Dataset entries

****************************************

-- ==== Sys2Proof/Certificates/Slice0/Obligations.lean ====
section
/-!
DEFINITION. The statements about the hub, for the provers. Each docstring names the rule of spec/ a statement
formalises; the witnesses that its hypotheses can be met stand in Tests/Slice0.lean.
-/
open Sys2Proof Sys2Proof.Machine

/-! ### The machine and the admission of requests -/

/-- Section 2.2, and notes/assumptions/2.md for the empty queue: one step runs the command at the front of the queue on
the state with the queue's rest, and on an empty queue it changes nothing. -/
def Obligations.StepRunsTheFrontCommand : Prop :=
  (∀ (s : State) (i : Instr) (rest : List Instr), s.pending = i :: rest →
    step s = exec i { s with pending := rest }) ∧
  ∀ s : State, s.pending = [] → step s = .next s

/-- R175, R176: each of the 33 request commands, when the arbiter admits its request, goes on to a state in which the
request has been answered. The arbiter admits the first filled slot from its pointer upward, modulo 4; its pointer is
port 0 after hub reset. By the model's choice (notes/assumptions/1.md) a request command is turned away with no effect
when the arbiter does not admit its request. -/
def Obligations.AdmittedRequestsAreAnsweredInRotation : Prop :=
  (∀ (i : Instr) (s : State), (requestOf i).isSome = true →
     (Admitted i s → ∃ reply, Takes i s reply (fun _ => True)) ∧ (¬ Admitted i s → exec i s = .next s)) ∧
  (State.reset.arbiter = 0 ∧
   (∀ (s : State) (k : Fin 4), (s.link (s.arbiter + k)).slot.isSome = true →
     (∀ j : Fin 4, j < k → (s.link (s.arbiter + j)).slot = none) → s.nextAdmitted = some (s.arbiter + k)) ∧
   ∀ s : State, (∀ p, (s.link p).slot = none) → s.nextAdmitted = none)

/-- R128: the session check of every request. -/
def Obligations.SessionCheckGoesByPortState : Prop :=
  ∀ (i : Instr) (s : State) (p : PortId) (r : Request), requestOf i = some (p, r) → Admitted i s →
    ((s.hub.port p).state = .offline →
      if r.kind = .join ∨ r.kind = .hubInfo then
        ∃ reply, Takes i s reply (fun _ => True) ∧ reply.result ≠ .notJoined ∧ reply.result ≠ .fenced
      else Refused i s .notJoined) ∧
    ((s.hub.port p).state = .fenced →
      if r.kind = .join ∨ r.kind = .hubInfo ∨ r.kind = .status ∨ r.kind = .noticeRead then
        ∃ reply, Takes i s reply (fun _ => True) ∧ reply.result ≠ .notJoined ∧ reply.result ≠ .fenced
      else Refused i s .fenced) ∧
    (s.hub.online p = true →
      ∃ reply, Takes i s reply (fun _ => True) ∧ reply.result ≠ .notJoined ∧ reply.result ≠ .fenced)

/-- R6: the handle check of the 14 requests that name a frame, from an ONLINE port: BAD_HANDLE, with nothing changed,
exactly when the generation differs, or the frame is in no state (with its owner) that the request accepts. -/
def Obligations.HandleCheckGoesByFrameAndOwner : Prop :=
  ∀ (i : Instr) (s : State) (p : PortId) (r : Request) (accepts : PortId → Place → Bool) (w : Word)
    (rest : List Word), requestOf i = some (p, r) → Admitted i s → s.hub.online p = true →
    r.kind.accepts = some accepts → r.payload = w :: rest →
    if handleGen (wordHandle w) = (s.hub.frame (handleIndex (wordHandle w))).gen ∧
        s.hub.placed (accepts p) (handleIndex (wordHandle w)) = true then
      ∃ reply, Takes i s reply (fun _ => True) ∧ reply.result ≠ .badHandle
    else Refused i s .badHandle

/-- R178, R180: a request that passes its session check, and its handle check where it names a handle, is refused
BAD_VALUE when its payload is outside its range of lengths, has an unused bit set in any of its words, or is of
another length than the first word of its PARK_OPEN or REPAIR announces; and one that names a handle is so refused
when its payload is empty. -/
def Obligations.MalformedPayloadIsBadValue : Prop :=
  ∀ (i : Instr) (s : State) (p : PortId) (r : Request), requestOf i = some (p, r) → Admitted i s →
    sessionRefusal r.kind (s.hub.port p).state = none →
    (∀ accepts, r.kind.accepts = some accepts → ∀ w ∈ r.payload.head?,
      (s.hub.find (accepts p) (wordHandle w)).isSome = true) →
    r.kind.Misformed r.payload → Refused i s .badValue

/-! ### Sessions -/

/-- R129, R130: JOIN begins a session, refused in the order of R129. R138: SUBSCRIBE replaces the mask and nothing
else. -/
def Obligations.JoinAndSubscribeSetTheSession : Prop :=
  (∀ (s : State) (p : PortId) (tag : Tag) (t : Settings), t.lease < 65536 → t.grace < 65536 →
     Admitted (.join p tag (joinWords t)) s →
     if s.hub.online p = true then Refused (.join p tag (joinWords t)) s .alreadyJoined
     else if ¬ (10 ≤ t.lease ∧ t.lease ≤ 60000) ∨ ¬ (t.grace = 0 ∨ 10 ≤ t.grace ∧ t.grace ≤ 60000) then
       Refused (.join p tag (joinWords t)) s .badValue
     else
       let g := s.hub.updPort p
         (fun x => { x with state := .online t.lease, epoch := x.epoch + 1, settings := some t })
       Takes (.join p tag (joinWords t)) s
         (.okWith (halfWord ((s.hub.port p).epoch + 1) :: g.capability)) (fun h => h = g)) ∧
  (∀ (s : State) (p : PortId) (tag : Tag) (m : ClassSet) (t : Settings),
     Admitted (.subscribe p tag [maskWord m 0]) s → s.hub.online p = true → (s.hub.port p).settings = some t →
     Takes (.subscribe p tag [maskWord m 0]) s (.bare .ok) (fun g =>
       g.port p = { s.hub.port p with settings := some { t with mask := m } } ∧
       s.hub.SameBeyond g { ports := (· = p) }))

/-- R131: the epoch of a port is 0 after hub reset, and changes only at a JOIN of that port, by one, modulo 65536. -/
def Obligations.EpochChangesOnlyAtJoin : Prop :=
  (∀ p, (State.reset.hub.port p).epoch = 0) ∧
  ∀ (i : Instr) (s t : State) (p : PortId), exec i s = .next t → i ≠ .hubReset →
    (t.hub.port p).epoch = (s.hub.port p).epoch ∨
      (t.hub.port p).epoch = (s.hub.port p).epoch + 1 ∧ ∃ tag ws, i = .join p tag ws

****************************************

Every line above holding the string "none" should be listed.

     (∀ j : Fin 4, j < k → (s.link (s.arbiter + j)).slot = none) → s.nextAdmitted = some (s.arbiter + k)) ∧
   ∀ s : State, (∀ p, (s.link p).slot = none) → s.nextAdmitted = none)
    sessionRefusal r.kind (s.hub.port p).state = none →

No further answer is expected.